The Uses of Literacy
- Author: Richard Hoggart
- Language: English
- Genre: Non-fiction
- Publisher: Chatto and Windus
- Publication date: 1957
- Publication place: United Kingdom
- ISBN: 0701107634

= The Uses of Literacy =

1957 book by Richard Hoggart

The Uses of Literacy is a book written by Richard Hoggart and published in 1957, examining the influence of mass media in the United Kingdom. The book has been described as a key influence in the history of English and media studies and in the founding of cultural studies.

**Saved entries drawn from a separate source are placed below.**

-- ==== Sys2Proof/Machine/Convert.lean ====
section
/-!
DEFINITION. Conversions, opcodes 0x40 to 0x44 (spec/06 R158 to R165).
-/
namespace Sys2Proof.Machine

open Sys2Proof

/-- The place of the source element of a conversion: the register of a pair or quad, and the element in the lane's slot (spec/02 R65; spec/06 R159).
`q` and `i` are the register and element of the destination; `wd` and `ws` the element widths. -/
def convPlace (wd ws q i : Nat) : Nat × Nat :=
  if ws ≤ wd then (0, q * (128 / wd) + i)
  else (i / (128 / ws), i % (128 / ws))

/-- A conversion from type `st` to type `dt` in a mode; `f` takes the random word and the source pattern (spec/06 R159). -/
def convOut (w : IWord) (dt st : Ty) (mode : RMode) (sr : Bool) (f : Nat → Nat → Nat × Nat) (e : Env) : Out :=
  let span := ((ratioSpans dt.width st.width).getD (1, 1)).1
  e.results w dt false span sr fun q lane i n =>
    let (sq, si) := convPlace dt.width st.width q i
    f (e.randIf mode n) (e.elem w st false w.a sq lane si)

/-- The mode in C of FCVT and ICVT: 0 is RMODE (spec/06 R160). -/
def convMode (w : IWord) (e : Env) : RMode := e.mode (smallOf w.c).toNat

/-- FCVT (spec/06 R160). -/
def fcvtOut (w : IWord) (e : Env) : Out :=
  let dt := Ty.ofCode3 (bits w.ext.toNat 3 3)
  let st := Ty.ofCode3 (w.ext.toNat % 8)
  let mode := convMode w e
  convOut w dt st mode (mode == .sr) (fun r x => fConv (Fmt.ofTy st) (Fmt.ofTy dt) mode r (cellBits st x)) e

/-- ICVT (spec/06 R161). -/
def icvtOut (w : IWord) (e : Env) : Out :=
  let dt := typedTy w
  let st := (Ty.ofCode (smallOf w.b).toNat).getD .i32
  let mode := convMode w e
  if dt.isInt && st.isInt then convOut w dt st .rne false (fun _ x => satFlag (satTo dt.isSigned dt.width (tyVal st x))) e
  else if dt.isInt then convOut w dt st mode (mode == .sr) (fun r x => fToInt (Fmt.ofTy st) dt.isSigned dt.width mode r x) e
  else convOut w dt st mode (mode == .sr) (fun r x => intToF (Fmt.ofTy dt) mode r (tyVal st x)) e

/-- Four 6-bit values in three bytes (spec/06 R163): the byte `j` of a packed slot whose values are `f`. -/
def packByte (f : Nat → Nat) (j : Nat) : Nat :=
  let g := j / 3
  let v := f (4 * g) % 64 + f (4 * g + 1) % 64 * 2 ^ 6 + f (4 * g + 2) % 64 * 2 ^ 12 + f (4 * g + 3) % 64 * 2 ^ 18
  bits v (8 * (j % 3)) 8

/-- Value `i` of packed f6e3 whose bytes are `f` (spec/06 R163). -/
def unpackVal (f : Nat → Nat) (i : Nat) : Nat :=
  let g := i / 4
  bits (f (3 * g) + f (3 * g + 1) * 2 ^ 8 + f (3 * g + 2) * 2 ^ 16) (6 * (i % 4)) 6

/-- PACK (spec/06 R162): A's elements fill bytes 0 to 7 of each slot, B's bytes 8 to 15; f6e3 containers fill bytes 0 to 11. -/
def packOut (w : IWord) (e : Env) : Out :=
  match packSrc w.ext.toNat with
  | some (.f6e3p, _) =>
    e.results w .n8 false 1 false fun _ lane i _ => plain (if i < 12 then packByte (fun j => e.elem w .f6e3 false w.a 0 lane j) i else 0)
  | some (dt, st) =>
    let n := 128 / st.width
    e.results w dt false 1 false fun _ lane i _ =>
      let x := if i < n then e.elem w st false w.a 0 lane i else e.elem w st false w.b 0 lane (i - n)
      satFlag (satTo dt.isSigned dt.width (tyVal st x))
  | none => ⟨[], 0, false⟩

/-- The type of twice the width (spec/06 R164). -/
def widerTy : Ty → Ty
  | .i16 => .i32 | .n16 => .n32 | .i8 => .i16 | .n8 => .n16 | .i4 => .i8 | _ => .n8

/-- UNPK (spec/06 R164). Of f6e3p, an A that is no class-00 operand supplies its low byte, read as n8, to every packed byte (DESIGN CHOICE, log entry 64). -/
def unpkOut (w : IWord) (e : Env) : Out :=
  let st := typedTy w
  if st == .f6e3p then
    e.results w .f6e3 false 1 false fun _ lane i _ => plain (unpackVal (fun j => e.elem w .n8 false w.a 0 lane j) i)
  else
    let dt := widerTy st
    e.results w dt false 2 false fun q lane i _ =>
      plain (wrap dt.width (tyVal st (e.elem w st false w.a 0 lane (q * (128 / dt.width) + i))))

/-- The scale byte of a source element: width `ws`, lane, element of the lane's slot (spec/02 R51). -/
def Env.scaleByte (e : Env) (w : IWord) (ws lane i sel : Nat) : Nat :=
  match w.b with
  | .vec k n =>
    let (l, b) := if ws = 4 then (lane, sel + i / 16) else if ws = 8 then (lane, sel) else (lane - lane % (ws / 8), sel)
    vbits (e.w.row n.val) (e.unitOff false k.val l + 8 * b) 8
  | _ => 0

/-- BSCALE (spec/06 R165; spec/02 R50, R51). -/
def bscaleOut (w : IWord) (e : Env) : Out :=
  let dt := Ty.ofCode3 (bits w.ext.toNat 3 3)
  let st := Ty.ofCode3 (w.ext.toNat % 8)
  let mode := e.mode 0
  let span := ((ratioSpans dt.width st.width).getD (1, 1)).1
  e.results w dt false span (mode == .sr) fun q lane i n =>
    let (sq, si) := convPlace dt.width st.width q i
    fScaled (Fmt.ofTy st) (Fmt.ofTy dt) mode (e.randIf mode n) (cellBits st (e.elem w st false w.a sq lane si))
      (e.scaleByte w st.width lane si (smallOf w.c).toNat)

/-- FCVT (spec/06 R160). -/
def semFcvt (w : IWord) : Sem := computeSem 0x40 w (fcvtOut w)
/-- FCVT issues. -/
def execFcvt (w : IWord) (s : State) : Host.Outcome State Fault Refusal := runSem (semFcvt w) s

/-- ICVT (spec/06 R161). -/
def semIcvt (w : IWord) : Sem := computeSem 0x41 w (icvtOut w)
/-- ICVT issues. -/
def execIcvt (w : IWord) (s : State) : Host.Outcome State Fault Refusal := runSem (semIcvt w) s

/-- PACK (spec/06 R162). -/
def semPack (w : IWord) : Sem := computeSem 0x42 w (packOut w)
/-- PACK issues. -/
def execPack (w : IWord) (s : State) : Host.Outcome State Fault Refusal := runSem (semPack w) s

/-- UNPK (spec/06 R164). -/
def semUnpk (w : IWord) : Sem := computeSem 0x43 w (unpkOut w)
/-- UNPK issues. -/
def execUnpk (w : IWord) (s : State) : Host.Outcome State Fault Refusal := runSem (semUnpk w) s

/-- BSCALE (spec/06 R165). -/
def semBscale (w : IWord) : Sem := computeSem 0x44 w (bscaleOut w)
/-- BSCALE issues. -/
def execBscale (w : IWord) (s : State) : Host.Outcome State Fault Refusal := runSem (semBscale w) s

end Sys2Proof.Machine
end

==Massification of culture==
The Uses of Literacy was an attempt to understand the changes in culture in Britain caused by "massification". It has been described as marking a "watershed in public perception of culture and class and shifted academic parameters". Hoggart's argument is that "the mass publicists" were made "more insistently, effectively and in a more comprehensive and centralised form today than they were earlier" and "that we are moving towards the creation of a mass culture, that the remnants of what was at least in part an urban culture 'of the people' are being destroyed".

==The "drift"==
In his study Hoggart looks at pulp fiction, popular magazines and newspapers and the movies and finds in all of these, "drift". He documents the break-up of the old, class culture, lamenting the loss of the close-knit communities and their replacement by the emerging manufactured mass culture. Key features of this are the tabloid newspapers, advertising, and the triumph of Hollywood. These "alien" phenomena have colonized local communities and robbed them of their distinctive features. Hoggart's attack is not on popular culture; rather it is on mass culture which is imposed from above. "Popular culture" - being self-created - has a fundamental integrity and evolves according to its own laws and dictates, not as a result of the mass media.